CLOSURE Medical Corporation, Raleigh, NC, has received FDA clearance to market LIQUIDERM liquid adhesive bandage as an over-the-counter (OTC) product. This is the first cyanoacrylate medical device approved by the FDA for the OTC market.

LIQUIDERM uses the same proprietary technology as CLOSURE Medical's DERMABOND Topical Skin Adhesive. LIQUIDERM is painted on a wound, sealing it from dirt and germs and creating a moist healing environment. As the wound heals, the adhesive sloughs off naturally.

CLOSURE Medical is currently negotiating with a marketing partner for rights to its OTC wound care platform.

Ortec International, Inc, New York, NY, has received FDA approval to market its Composite Cultured Skin (CCS) for use in patients with recessive dystrophic epidermolysis bullosa (RDEB) undergoing hand reconstruction and to cover donor sites created during the surgery. RDEB is the most severe form of epidermolysis bullosa, a congenital skin disorder characterized by painful ulcerations and widespread, permanent scarring, resulting in deformity of the hands and feet.
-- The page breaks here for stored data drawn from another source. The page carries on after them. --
/-- Either way. -/
theorem State.port_setPort (s : State) (p p' : PortId) (x : Port) :
    (s.setPort p x).port p' = if p' = p then x else s.port p' := by
  by_cases h : p' = p
  · subst h; simp
  · simp [h, State.port_setPort_ne s p p' x h]

/-- Reading the record just written. -/
@[simp] theorem State.source_setSource_self (s : State) (e : SourceId) (x : Source) : (s.setSource e x).source e = x := by
  simp [State.source, State.setSource]

/-- Writing a record leaves every other one as it was. -/
theorem State.source_setSource_ne (s : State) (e e' : SourceId) (x : Source) (h : e' ≠ e) : (s.setSource e x).source e' = s.source e' := by
  simp [State.source, State.setSource, Vector.getElem_set_ne, Fin.val_ne_of_ne h.symm]

/-- Either way. -/
theorem State.source_setSource (s : State) (e e' : SourceId) (x : Source) :
    (s.setSource e x).source e' = if e' = e then x else s.source e' := by
  by_cases h : e' = e
  · subst h; simp
  · simp [h, State.source_setSource_ne s e e' x h]

/-- Reading the record just written. -/
@[simp] theorem State.zone_setZone_self (s : State) (z : ZoneId) (x : Zone) : (s.setZone z x).zone z = x := by
  simp [State.zone, State.setZone]

/-- Writing a record leaves every other one as it was. -/
theorem State.zone_setZone_ne (s : State) (z z' : ZoneId) (x : Zone) (h : z' ≠ z) : (s.setZone z x).zone z' = s.zone z' := by
  simp [State.zone, State.setZone, Vector.getElem_set_ne, Fin.val_ne_of_ne h.symm]

/-- Either way. -/
theorem State.zone_setZone (s : State) (z z' : ZoneId) (x : Zone) :
    (s.setZone z x).zone z' = if z' = z then x else s.zone z' := by
  by_cases h : z' = z
  · subst h; simp
  · simp [h, State.zone_setZone_ne s z z' x h]

/-- Reading the record just written. -/
@[simp] theorem State.decoder_setDecoder_self (s : State) (d : DecoderId) (x : Decoder) : (s.setDecoder d x).decoder d = x := by
  simp [State.decoder, State.setDecoder]

/-- Writing a record leaves every other one as it was. -/
theorem State.decoder_setDecoder_ne (s : State) (d d' : DecoderId) (x : Decoder) (h : d' ≠ d) : (s.setDecoder d x).decoder d' = s.decoder d' := by
  simp [State.decoder, State.setDecoder, Vector.getElem_set_ne, Fin.val_ne_of_ne h.symm]

/-- Either way. -/
theorem State.decoder_setDecoder (s : State) (d d' : DecoderId) (x : Decoder) :
    (s.setDecoder d x).decoder d' = if d' = d then x else s.decoder d' := by
  by_cases h : d' = d
  · subst h; simp
  · simp [h, State.decoder_setDecoder_ne s d d' x h]

/-- Reading the record just written. -/
@[simp] theorem State.slot_setSlot_self (s : State) (i : SlotId) (x : Slot) : (s.setSlot i x).slot i = x := by
  simp [State.slot, State.setSlot]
The approval was granted under the Humanitarian Device Exemption provision, which allows medical devices that provide safe treatment to be available for patients with rare medical conditions that affect fewer than 4000 individuals in the United States per year.

Organogenesis Inc, Canton, MA, and Novartis Pharma AG, Basel, Switzerland, a subsidiary of Novartis AG, have signed an amendment to their 1996 agreement granting Novartis the right to purchase an exclusive option to license the Organogenesis product VITRIX, which is scheduled to begin pivotal trials soon. VITRIX is a living dermal replacement product that contains only 1 layer-a fibroblast-populated dermal layer-enabling it to be folded and inserted into deep wounds.